### WORK INSTRUCTIONS
Once you find the line with "longDivLoop a b n (q + (r" in the entries below, return exactly every line from it through the line with "(q + (r * 2 ^ (64".

[Data extracted from a collection]
/-- The loop's equation for one turn, stated between functions of `q` and `r`: with `q` and `r` applied, the kernel
would evaluate the digit search in its check of `rfl`. -/
theorem longDivLoop_turn (a b n : Nat) :
    longDivLoop a b (n + 1) = fun q r =>
      longDivLoop a b n (q + quotientDigit b (r * 2 ^ 64 + limb a n) * 2 ^ (64 * n))
        (r * 2 ^ 64 + limb a n - quotientDigit b (r * 2 ^ 64 + limb a n) * b) := rfl

/-- One turn of the loop takes the quotient of the remainder so far and the next limb. -/
theorem longDivLoop_succ {a b : Nat} (n q : Nat) {r : Nat} (hr : r < b) :
    longDivLoop a b (n + 1) q r =
      longDivLoop a b n (q + (r * 2 ^ 64 + limb a n) / b * 2 ^ (64 * n)) ((r * 2 ^ 64 + limb a n) % b) := by
  have hlimb := limb_lt a n
  have hdigit : quotientDigit b (r * 2 ^ 64 + limb a n) = (r * 2 ^ 64 + limb a n) / b :=
    quotientDigit_eq_div (Nat.one_le_of_lt hr) (by omega)
  rw [longDivLoop_turn]
  dsimp only
  rw [hdigit, Nat.mod_eq_sub_div_mul]

/-- The rest of the loop divides the remainder so far, followed by the limbs not yet read. -/
theorem longDivLoop_eq {a b : Nat} (n q : Nat) {r : Nat} (hr : r < b) :
    longDivLoop a b n q r =
      (q + (r * 2 ^ (64 * n) + a % 2 ^ (64 * n)) / b, (r * 2 ^ (64 * n) + a % 2 ^ (64 * n)) % b) := by
  induction n generalizing q r with
  | zero => simp [longDivLoop_zero, Nat.mod_one, Nat.div_eq_of_lt hr, Nat.mod_eq_of_lt hr]
  | succ n ih =>
    have hb : 0 < b := Nat.zero_lt_of_lt hr
    rw [longDivLoop_succ n q hr, ih _ (Nat.mod_lt _ hb), mod_pow_succ_limb, two_pow_limb_succ,
      head_div_mod r (limb a n), Nat.add_mul_div_left _ _ hb, Nat.add_mul_mod_self_left, Nat.add_assoc,
      Nat.add_comm (_ / b * _)]

/-- Settles O47: the loop's equation from quotient and remainder zero, over all limbs of the dividend. -/
theorem longDivisionIsExact : Obligations.LongDivisionIsExact := by
  unfold Obligations.LongDivisionIsExact
  refine fun a b hb => ⟨?_, quotientDigit_spec b⟩
  rw [longDiv, longDivLoop_eq _ _ hb, mod_two_pow_nlimbs, Nat.zero_mul, Nat.zero_add, Nat.zero_add]

end Sys2Proof.Machine

/-! PROOFS. The schoolbook multiplier (41_arithmetic_kernel.md R142): what each turn of its two loops keeps of the
accumulator array. -/

namespace Sys2Proof.Machine

/-! The accumulator array. -/

/-- Every entry of the accumulator array is a 64-bit digit. -/
def AreDigits (ds : List Nat) : Prop := ∀ d ∈ ds, d < 2 ^ 64

theorem areDigits_set {ds : List Nat} (k : Nat) {x : Nat} (h : AreDigits ds) (hx : x < 2 ^ 64) :
    AreDigits (ds.set k x) := fun _ hd => (List.mem_or_eq_of_mem_set hd).elim (h _) (· ▸ hx)

theorem areDigits_replicate_zero (n : Nat) : AreDigits (List.replicate n 0) := fun _ hd => by
  rw [List.eq_of_mem_replicate hd]; decide

theorem getD_lt_of_areDigits {ds : List Nat} (h : AreDigits ds) (k : Nat) : ds.getD k 0 < 2 ^ 64 := by
  obtain hk | hk := Nat.lt_or_ge k ds.length
  · rw [List.getD_eq_getElem _ _ hk]; exact h _ (List.getElem_mem hk)
  · rw [List.getD_eq_default _ _ hk]; decide

theorem getD_set_ne {ds : List Nat} {k m : Nat} (x : Nat) (h : k ≠ m) : (ds.set k x).getD m 0 = ds.getD m 0 := by
  rw [List.getD_eq_getElem?_getD, List.getElem?_set_ne h, ← List.getD_eq_getElem?_getD]

theorem limbsValue_replicate_zero (n : Nat) : limbsValue (List.replicate n 0) = 0 := by
  induction n with
  | zero => rfl
  | succ n ih => simp [List.replicate_succ, limbsValue, ih]

/-- Writing one digit takes the old digit out of the value and puts the new one in. -/
theorem limbsValue_set {ds : List Nat} {k : Nat} (x : Nat) (h : k < ds.length) :
    limbsValue (ds.set k x) + ds.getD k 0 * 2 ^ (64 * k) = limbsValue ds + x * 2 ^ (64 * k) := by
  induction ds generalizing k with
  | nil => cases h
  | cons d ds ih =>
    cases k with
    | zero => simp only [List.set_cons_zero, List.getD_cons_zero, limbsValue]; omega
    | succ k =>
      have hrest := ih (k := k) (Nat.lt_of_succ_lt_succ h)
      rw [List.set_cons_succ, List.getD_cons_succ, limbsValue, limbsValue, two_pow_limb_succ]
      linear_combination 2 ^ 64 * hrest

/-- R142's bound: a digit, a product of two limbs and a carry fit the 128-bit accumulator. -/
theorem digit_add_product_add_carry_lt {r x y c : Nat} (hr : r < 2 ^ 64) (hx : x < 2 ^ 64) (hy : y < 2 ^ 64)
    (hc : c < 2 ^ 64) : r + x * y + c < 2 ^ 128 := by
  have hprod : x * y ≤ (2 ^ 64 - 1) * (2 ^ 64 - 1) := Nat.mul_le_mul (by omega) (by omega)
  omega

/-! The inner loop. -/

/-- What holds of the array and the carry `p` after `j` turns of the inner loop for limb `i` of `a`, from array `r`. -/
structure InnerTurn (a b i : Nat) (r : List Nat) (j : Nat) (p : List Nat × Nat) : Prop where
  length : p.1.length = r.length
  digits : AreDigits p.1
  carry : p.2 < 2 ^ 64
  value : limbsValue p.1 + p.2 * 2 ^ (64 * (i + j)) =
    limbsValue r + limb a i * (b % 2 ^ (64 * j)) * 2 ^ (64 * i)
  above : ∀ k, i + j ≤ k → p.1.getD k 0 = r.getD k 0

theorem InnerTurn.accumulator_lt {a b i j : Nat} {r : List Nat} {p : List Nat × Nat} (h : InnerTurn a b i r j p) :
    p.1.getD (i + j) 0 + limb a i * limb b j + p.2 < 2 ^ 128 :=
  digit_add_product_add_carry_lt (getD_lt_of_areDigits h.digits _) (limb_lt a i) (limb_lt b j) h.carry

theorem mulInner_zero (a b i : Nat) {r : List Nat} (h : AreDigits r) : InnerTurn a b i r 0 (mulInner a b i r 0) where
  length := rfl
  digits := h
  carry := by simp [mulInner]
  value := by simp [mulInner, Nat.mod_one]
  above _ _ := rfl

/-- One turn keeps the equation of the values: the accumulator is what the old digit, the two limbs and the carry give,
and it is split into the new digit and the new carry. -/
theorem InnerTurn.succ {a b i j : Nat} {r : List Nat} {p : List Nat × Nat} (h : InnerTurn a b i r j p)
    (hj : i + j < r.length) {t : Nat} (ht : p.1.getD (i + j) 0 + limb a i * limb b j + p.2 = t) :
    InnerTurn a b i r (j + 1) (p.1.set (i + j) (t % 2 ^ 64), t / 2 ^ 64) where
  length := (List.length_set ..).trans h.length
  digits := areDigits_set _ h.digits (Nat.mod_lt _ (by decide))
  carry := by have := h.accumulator_lt; omega
  value := by
    have hset := limbsValue_set (t % 2 ^ 64) (h.length ▸ hj)
    have hsplit := (Nat.div_add_mod t (2 ^ 64)).trans ht.symm
    have hvalue := h.value
    generalize t % 2 ^ 64 = d at hset hsplit ⊢
    generalize t / 2 ^ 64 = c at hsplit ⊢
    rw [mod_pow_succ_limb, ← Nat.add_assoc, two_pow_limb_succ]
    rw [Nat.mul_add, Nat.pow_add] at hset hvalue ⊢
    linear_combination hset + hvalue + 2 ^ (64 * i) * 2 ^ (64 * j) * hsplit
  above k hk := (getD_set_ne _ (by omega)).trans (h.above k (by omega))

theorem mulInner_turn (a b i : Nat) {r : List Nat} {j : Nat} (hr : AreDigits r) (hj : i + j ≤ r.length) :
    InnerTurn a b i r j (mulInner a b i r j) := by
  induction j with
  | zero => exact mulInner_zero a b i hr
  | succ j ih => exact (ih (by omega)).succ hj rfl

/-! The outer loop. -/

/-- What holds of the array `r` after `i` turns of the outer loop. -/
structure OuterTurn (a b i : Nat) (r : List Nat) : Prop where
  length : r.length = nlimbs a + nlimbs b
  digits : AreDigits r
  value : limbsValue r = a % 2 ^ (64 * i) * b
  above : ∀ k, i + nlimbs b ≤ k → r.getD k 0 = 0

theorem mulOuter_zero (a b : Nat) : OuterTurn a b 0 (mulOuter a b 0) where
  length := List.length_replicate
  digits := areDigits_replicate_zero _
  value := by rw [mulOuter, limbsValue_replicate_zero, Nat.mul_zero, Nat.pow_zero, Nat.mod_one, Nat.zero_mul]
  above k _ := by
    rw [mulOuter, List.getD_eq_getElem?_getD, List.getElem?_replicate]
    split <;> rfl

/-- One turn adds the next limb of `a` times `b`; the last carry goes where the array is still zero. -/
theorem OuterTurn.succ {a b i : Nat} {r : List Nat} {p : List Nat × Nat} (h : OuterTurn a b i r) (hi : i < nlimbs a)
    (hp : InnerTurn a b i r (nlimbs b) p) : OuterTurn a b (i + 1) (p.1.set (i + nlimbs b) p.2) where
  length := ((List.length_set ..).trans hp.length).trans h.length
  digits := areDigits_set _ hp.digits hp.carry
  value := by
    have hlt : i + nlimbs b < p.1.length := by rw [hp.length, h.length]; omega
    have hset := limbsValue_set p.2 hlt
    have hvalue := hp.value
    rw [hp.above _ le_rfl, h.above _ le_rfl, Nat.zero_mul, Nat.add_zero] at hset
    rw [mod_two_pow_nlimbs, h.value] at hvalue
    rw [hset, hvalue, mod_pow_succ_limb]
    ring
  above k hk := by
    rw [getD_set_ne _ (by omega), hp.above k (by omega), h.above k (by omega)]

theorem mulInner_outerTurn {a b i j : Nat} {r : List Nat} (h : OuterTurn a b i r) (hi : i < nlimbs a)
    (hj : j ≤ nlimbs b) : InnerTurn a b i r j (mulInner a b i r j) :=
  mulInner_turn a b i h.digits (by rw [h.length]; omega)

theorem mulOuter_turn {a b i : Nat} (hi : i ≤ nlimbs a) : OuterTurn a b i (mulOuter a b i) := by
  induction i with
  | zero => exact mulOuter_zero a b
  | succ i ih =>
    have hturn := ih (by omega)
    exact hturn.succ hi (mulInner_outerTurn hturn hi le_rfl)

theorem schoolbookMul_eq (a b : Nat) : schoolbookMul a b = a * b := by
  rw [schoolbookMul, (mulOuter_turn le_rfl).value, mod_two_pow_nlimbs]

/-- Settles O46: the outer loop's equation at the last limb of `a`, and the bound of every turn. -/
theorem schoolbookMultiplierIsExact : Obligations.SchoolbookMultiplierIsExact := by
  unfold Obligations.SchoolbookMultiplierIsExact
  exact fun a b => ⟨schoolbookMul_eq a b, fun i j hi hj =>
    (mulInner_outerTurn (mulOuter_turn hi.le) hi hj.le).accumulator_lt⟩

end Sys2Proof.Machine

/-! PROOFS. The commands of the arithmetic kernel: CMP, ADD, SUB, MULS, MUL, DIV, MOD (41_arithmetic_kernel.md R131 to
R137), and the laws of R148. -/

namespace Sys2Proof.Machine

/-! How a command ends, for each check it makes (R223, R225). -/

theorem finish_reg (s : State) (d : Reg) (x : Nat) :
    s.finish (.ok (.regs [(d, x)])) = .next (s.setReg d x).finished := rfl

theorem finish_reg_reg (s : State) (d e : Reg) (x y : Nat) :
    s.finish (.ok (.regs [(d, x), (e, y)])) = .next ((s.setReg d x).setReg e y).finished := rfl

theorem finish_error (s : State) (e : CommandError) : s.finish (.error e) = .next (s.failed e) := rfl

theorem finish_stageIfFits_le {s : State} (d : Reg) {x : Nat} (h : nlimbs x ≤ s.cfg.maxLimbs) :
    s.finish (stageIfFits s d x) = .next (s.setReg d x).finished := by
  obtain ⟨_, hok⟩ | ⟨hlt, _⟩ := stageIfFits_cases s d x
  · rw [hok, finish_reg]
  · omega

theorem finish_stageIfFits_lt {s : State} (d : Reg) {x : Nat} (h : s.cfg.maxLimbs < nlimbs x) :
    s.finish (stageIfFits s d x) = .next (s.failed .capacity) := by
  obtain ⟨hle, _⟩ | ⟨_, herr⟩ := stageIfFits_cases s d x
  · omega
  · rw [herr, finish_error]

@[simp] theorem finished_reg (s : State) (r : Reg) : s.finished.reg r = s.reg r := rfl

/-! What each command does. -/

theorem exec_cmp (a b : Reg) (s : State) :
    exec (.cmp a b) s = .next (s.withCr (compareValues (s.reg a) (s.reg b))).finished := rfl

theorem exec_add (d a b : Reg) (s : State) : exec (.add d a b) s = s.finish (stageIfFits s d (s.reg a + s.reg b)) := rfl

theorem exec_muls (d a : Reg) (s : State) :
    exec (.muls d a) s = s.finish (stageIfFits s d (s.reg a * s.scalar.toNat)) := rfl

theorem exec_mul (d a b : Reg) (s : State) : exec (.mul d a b) s = s.finish (stageIfFits s d (s.reg a * s.reg b)) := rfl

theorem exec_add_fits {s : State} (d : Reg) {a b : Reg} (h : nlimbs (s.reg a + s.reg b) ≤ s.cfg.maxLimbs) :
    exec (.add d a b) s = .next (s.setReg d (s.reg a + s.reg b)).finished :=
  (exec_add d a b s).trans (finish_stageIfFits_le d h)

theorem exec_sub (d a b : Reg) (s : State) :
    exec (.sub d a b) s =
      s.finish (if s.reg a < s.reg b then .error .underflow else .ok (.regs [(d, s.reg a - s.reg b)])) := rfl

theorem exec_sub_le {s : State} (d : Reg) {a b : Reg} (h : s.reg b ≤ s.reg a) :
    exec (.sub d a b) s = .next (s.setReg d (s.reg a - s.reg b)).finished := by
  rw [exec_sub, if_neg (by omega), finish_reg]

theorem exec_sub_lt {s : State} (d : Reg) {a b : Reg} (h : s.reg a < s.reg b) :
    exec (.sub d a b) s = .next (s.failed .underflow) := by
  rw [exec_sub, if_pos h, finish_error]

theorem exec_div_distinct {q r : Reg} (a b : Reg) (s : State) (h : q ≠ r) :
    exec (.div q r a b) s =
      s.finish (stageIfNonzero (s.reg b) (.regs [(q, s.reg a / s.reg b), (r, s.reg a % s.reg b)])) := by
  rw [exec, execDiv, bne_iff_ne.2 h, stageIfDistinct_true]

theorem exec_div_pos {s : State} {q r : Reg} (a : Reg) {b : Reg} (h : q ≠ r) (hb : s.reg b ≠ 0) :
    exec (.div q r a b) s = .next ((s.setReg q (s.reg a / s.reg b)).setReg r (s.reg a % s.reg b)).finished := by
  rw [exec_div_distinct a b s h, stageIfNonzero_pos _ hb, finish_reg_reg]

theorem exec_div_zero {s : State} {q r : Reg} (a : Reg) {b : Reg} (h : q ≠ r) (hb : s.reg b = 0) :
    exec (.div q r a b) s = .next (s.failed .divisionByZero) := by
  rw [exec_div_distinct a b s h, hb, stageIfNonzero_zero, finish_error]

theorem exec_div_same (q a b : Reg) (s : State) : exec (.div q q a b) s = .next (s.failed .illegalCommand) := by
  rw [exec, execDiv, bne_self_eq_false, stageIfDistinct_false, finish_error]

theorem exec_mod (d a m : Reg) (s : State) :
    exec (.mod d a m) s = s.finish (stageIfNonzero (s.reg m) (.regs [(d, s.reg a % s.reg m)])) := rfl

theorem exec_mod_pos {s : State} (d a : Reg) {m : Reg} (hm : s.reg m ≠ 0) :
    exec (.mod d a m) s = .next (s.setReg d (s.reg a % s.reg m)).finished := by
  rw [exec_mod, stageIfNonzero_pos _ hm, finish_reg]

theorem exec_mod_zero {s : State} (d a : Reg) {m : Reg} (hm : s.reg m = 0) :
    exec (.mod d a m) s = .next (s.failed .divisionByZero) := by
  rw [exec_mod, hm, stageIfNonzero_zero, finish_error]

/-! The command words: R101's sum with the row's code and the fields the command fills (30_encoding.md R104). -/

theorem encode_cmp_toNat (a b : Reg) :
    (encode (.cmp a b)).toNat = 0x01000000 + a.val * 2 ^ 12 + b.val * 2 ^ 8 := by
  simp only [encode_toNat, packWord, Instr.opcode, Opcode.code, Instr.fields]
  omega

### TASK OUTPUT
      longDivLoop a b n (q + (r * 2 ^ 64 + limb a n) / b * 2 ^ (64 * n)) ((r * 2 ^ 64 + limb a n) % b) := by
  have hlimb := limb_lt a n
  have hdigit : quotientDigit b (r * 2 ^ 64 + limb a n) = (r * 2 ^ 64 + limb a n) / b :=
    quotientDigit_eq_div (Nat.one_le_of_lt hr) (by omega)
  rw [longDivLoop_turn]
  dsimp only
  rw [hdigit, Nat.mod_eq_sub_div_mul]

/-- The rest of the loop divides the remainder so far, followed by the limbs not yet read. -/
theorem longDivLoop_eq {a b : Nat} (n q : Nat) {r : Nat} (hr : r < b) :
    longDivLoop a b n q r =
      (q + (r * 2 ^ (64 * n) + a % 2 ^ (64 * n)) / b, (r * 2 ^ (64 * n) + a % 2 ^ (64 * n)) % b) := by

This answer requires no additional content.